[Start of section]
-- ==== Sys2Proof/Machine/LoadStore.lean ====
section
/-! DEFINITION. Loads and stores, LD and ST (02_bundle.md R39, 06_windrow.md R143 to R145). -/

namespace Sys2Proof.Machine

/-- The base after a post-increment (R39, R145); none without one. -/
def State.postIncrement (s : State) (base : Word) (m : Fin 8) (i : BitVec 4) (size : Nat) : Option Word :=
  if i = 0 then none
  else if i = 8 then
    let r := s.cur.regs
    if r.mlen[m] = 0 then some (base + r.mstep[m])
    else
      let x : Int := (base.toNat : Int) - (r.mb[m]).toNat + (r.mstep[m]).toInt
      some (r.mb[m] + BitVec.ofInt 64 (x % ((r.mlen[m]).toNat : Int)))
  else some (base + BitVec.ofInt 64 (i.toInt * size))

/-- The register a base field names. -/
def srcReg : Src → Option (Fin 63)
  | .reg r => some r
  | .lit _ => none

/-- The base register with its new value, s0 apart. -/
def State.advanced (s : State) (b : Src) (m : Fin 8) (i : BitVec 4) (size : Nat) : Option (Fin 63 × Word) :=
  match srcReg b, s.postIncrement (s.src b) m i size with
  | some r, some v => if r.val = 0 then none else some (r, v)
  | _, _ => none

/-- Checks an effective address (R143): PFAULT beyond 56 bits, then ALIGN. -/
def State.badAddress (s : State) (ea : Word) (align kind : Nat) : Option TrapVal :=
  if 2 ^ 56 ≤ ea.toNat then some ⟨cPFAULT, info249 0 kind ea.toNat⟩
  else if ea.toNat % align ≠ 0 then some ⟨cALIGN, s.slotInfo⟩
  else none

/-- The bytes of a load, whether they come from the scratchpad, and the machine after the read. -/
def State.loadBytes (s : State) (b : Src) (size align : Nat) : Got (List Byte × Bool) :=
  let ea := s.src b
  match s.badAddress ea align 0 with
  | some v => .stop (s.raise v.cause v.info)
  | none =>
    match s.readVa ea.toNat size 0 with
    | (.ok bs loft, s) => .ok (bs, loft) s
    | (.trap v, s) => .stop (s.raise v.cause v.info)
    | (.wait, s) => .stop s.wait

/-- The post-increment of a load or store of fixed latency (R31, R145). -/
def State.advance (s : State) (b : Src) (m : Fin 8) (i : BitVec 4) (size : Nat) : State :=
  match s.advanced b m i size with
  | some (r, v) => s.putS r v 1
  | none => s

/-- Ends a load into registers: five cycles from the scratchpad, else interlocked with its post-increment (R31). -/
def State.finishLoad (s : State) (v : RegVal) (loft : Bool) (b : Src) (m : Fin 8) (i : BitVec 4) (size : Nat) : State :=
  if loft then
    (match v with
     | .s r x => s.putS r x 5
     | v => s.put v 5).advance b m i size
  else
    let drop : RegVal → List RegVal := fun v => match v with
      | .s r x => if r.val = 0 then [] else [.s r x]
      | v => [v]
    let inc := match s.advanced b m i size with
      | some (r, x) => [RegVal.s r x]
      | none => []
    s.fly .load (drop v ++ inc) none 1

/-- A scalar load (R143). -/
def State.loadS (s : State) (d : SReg) (b : Src) (m : Fin 8) (i : BitVec 4) (size : Nat) : Host.Outcome State Fault Refusal :=
  match s.loadBytes b size size with
  | .stop s => s.done
  | .ok (bs, loft) s => (s.finishLoad (.s d (BitVec.ofNat 64 (leNat bs))) loft b m i size).done

def execLdb (d : SReg) (b : Src) (m : Fin 8) (i : BitVec 4) (s : State) : Host.Outcome State Fault Refusal := s.loadS d b m i 1
def execLdh (d : SReg) (b : Src) (m : Fin 8) (i : BitVec 4) (s : State) : Host.Outcome State Fault Refusal := s.loadS d b m i 2
def execLdw (d : SReg) (b : Src) (m : Fin 8) (i : BitVec 4) (s : State) : Host.Outcome State Fault Refusal := s.loadS d b m i 4
def execLdd (d : SReg) (b : Src) (m : Fin 8) (i : BitVec 4) (s : State) : Host.Outcome State Fault Refusal := s.loadS d b m i 8

/-- A vector load of loaded bytes as `value` gives them (R143): into a register, or pushed to a write windrow when the data arrives (R140). DESIGN
CHOICE: where its address and its windrow are both bad, a load raises the trap of the address, and a vector store that of the windrow (log 93). -/
def State.loadV (s : State) (v : VOp) (b : Src) (m : Fin 8) (i : BitVec 4) (size align bits : Nat) (value : List Byte → Vec) :
    Host.Outcome State Fault Refusal :=
  match v with
  | .reg r =>
    match s.loadBytes b size align with
    | .stop s => s.done
    | .ok (bs, loft) s => (s.finishLoad (.v r (value bs)) loft b m i size).done
  | .win w =>
    match s.loadBytes b size align with
    | .stop s => s.done
    | .ok (bs, loft) s =>
      let desc := (s.win w).desc
      let vas := (s.win w).pushAddrs bits
      match s.startPush w bits with
      | .stop s => s.done
      | .ok places s =>
        let inc := match s.advanced b m i size with
          | some (r, x) => [RegVal.s r x]
          | none => []
        let push : Option HeldPush := match places with
          | some ps => some ⟨w, ps, desc.store bits (value bs), vas⟩
          | none => none
        if loft then ((s.fly .fixed [] push 5).advance b m i size).done else (s.fly .load inc push 1).done

/-- The lowest bytes of a vector. -/
def vecOfBytes (bs : List Byte) : Vec := BitVec.ofNat 1024 (leNat bs)

/-- Four bytes in every 32-bit lane. -/
def broadcast4 (bs : List Byte) : Vec := ofLanes 32 (List.replicate 32 (BitVec.ofNat 32 (leNat bs)))

def execLdv256 (v : VOp) (b : Src) (m : Fin 8) (i : BitVec 4) (s : State) : Host.Outcome State Fault Refusal := s.loadV v b m i 32 32 256 vecOfBytes
def execLdv512 (v : VOp) (b : Src) (m : Fin 8) (i : BitVec 4) (s : State) : Host.Outcome State Fault Refusal := s.loadV v b m i 64 32 512 vecOfBytes
def execLdv1k (v : VOp) (b : Src) (m : Fin 8) (i : BitVec 4) (s : State) : Host.Outcome State Fault Refusal := s.loadV v b m i 128 32 1024 vecOfBytes
def execLdbc (v : VOp) (b : Src) (m : Fin 8) (i : BitVec 4) (s : State) : Host.Outcome State Fault Refusal := s.loadV v b m i 4 4 1024 broadcast4

/-! ## Stores -/

/-- A store of bytes at the base, a mask choosing those written; its trap names the slot where the address alone fails (R143, R144, R271). -/
def State.storeBytes (s : State) (b : Src) (align size : Nat) (bs : List Byte) (keep : Nat → Bool) (m : Fin 8) (i : BitVec 4) : State :=
  let ea := s.src b
  match s.badAddress ea align 1 with
  | some v => s.raise v.cause v.info
  | none =>
    match s.storeVa ea.toNat bs keep none with
    | (.ok, s) => s.advance b m i size
    | (.trap v, s) => s.raise v.cause v.info
    | (.wait, s) => s.wait

/-- A scalar store. -/
def State.storeS (s : State) (a b : Src) (m : Fin 8) (i : BitVec 4) (size : Nat) : Host.Outcome State Fault Refusal :=
  (s.storeBytes b size size (leBytes size (s.src a).toNat) (fun _ => true) m i).done

def execStb (a b : Src) (m : Fin 8) (i : BitVec 4) (s : State) : Host.Outcome State Fault Refusal := s.storeS a b m i 1
def execSth (a b : Src) (m : Fin 8) (i : BitVec 4) (s : State) : Host.Outcome State Fault Refusal := s.storeS a b m i 2
def execStw (a b : Src) (m : Fin 8) (i : BitVec 4) (s : State) : Host.Outcome State Fault Refusal := s.storeS a b m i 4
def execStd (a b : Src) (m : Fin 8) (i : BitVec 4) (s : State) : Host.Outcome State Fault Refusal := s.storeS a b m i 8

/-- A vector store of a register or of an element vector it consumes (R143). -/
def State.storeV (s : State) (v : VOp) (b : Src) (m : Fin 8) (i : BitVec 4) (bits : Nat) (keep : Nat → Bool) : Host.Outcome State Fault Refusal :=
  match s.readV v bits with
  | .stop s => s.done
  | .ok x s => (s.storeBytes b 32 (bits / 8) (leBytes (bits / 8) x.toNat) keep m i).done

def execStv256 (v : VOp) (b : Src) (m : Fin 8) (i : BitVec 4) (s : State) : Host.Outcome State Fault Refusal := s.storeV v b m i 256 fun _ => true
def execStv512 (v : VOp) (b : Src) (m : Fin 8) (i : BitVec 4) (s : State) : Host.Outcome State Fault Refusal := s.storeV v b m i 512 fun _ => true
def execStv1k (v : VOp) (b : Src) (m : Fin 8) (i : BitVec 4) (s : State) : Host.Outcome State Fault Refusal := s.storeV v b m i 1024 fun _ => true
def execStvk (v : VOp) (b : Src) (k : Fin 8) (i : BitVec 4) (s : State) : Host.Outcome State Fault Refusal :=
  s.storeV v b 0 i 1024 fun n => (s.getK k).getLsbD n

end Sys2Proof.Machine
end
[End of section]
WHAT YOU HAVE TO DO
Of the entries above, repeat exactly the lines from the line with "match s.storeVa ea.toNat" through the line with "consumes (R143). -/", both of them included.

YOUR RESPONSE
    match s.storeVa ea.toNat bs keep none with
    | (.ok, s) => s.advance b m i size
    | (.trap v, s) => s.raise v.cause v.info
    | (.wait, s) => s.wait

/-- A scalar store. -/
def State.storeS (s : State) (a b : Src) (m : Fin 8) (i : BitVec 4) (size : Nat) : Host.Outcome State Fault Refusal :=
  (s.storeBytes b size size (leBytes size (s.src a).toNat) (fun _ => true) m i).done

def execStb (a b : Src) (m : Fin 8) (i : BitVec 4) (s : State) : Host.Outcome State Fault Refusal := s.storeS a b m i 1
def execSth (a b : Src) (m : Fin 8) (i : BitVec 4) (s : State) : Host.Outcome State Fault Refusal := s.storeS a b m i 2
def execStw (a b : Src) (m : Fin 8) (i : BitVec 4) (s : State) : Host.Outcome State Fault Refusal := s.storeS a b m i 4
def execStd (a b : Src) (m : Fin 8) (i : BitVec 4) (s : State) : Host.Outcome State Fault Refusal := s.storeS a b m i 8

/-- A vector store of a register or of an element vector it consumes (R143). -/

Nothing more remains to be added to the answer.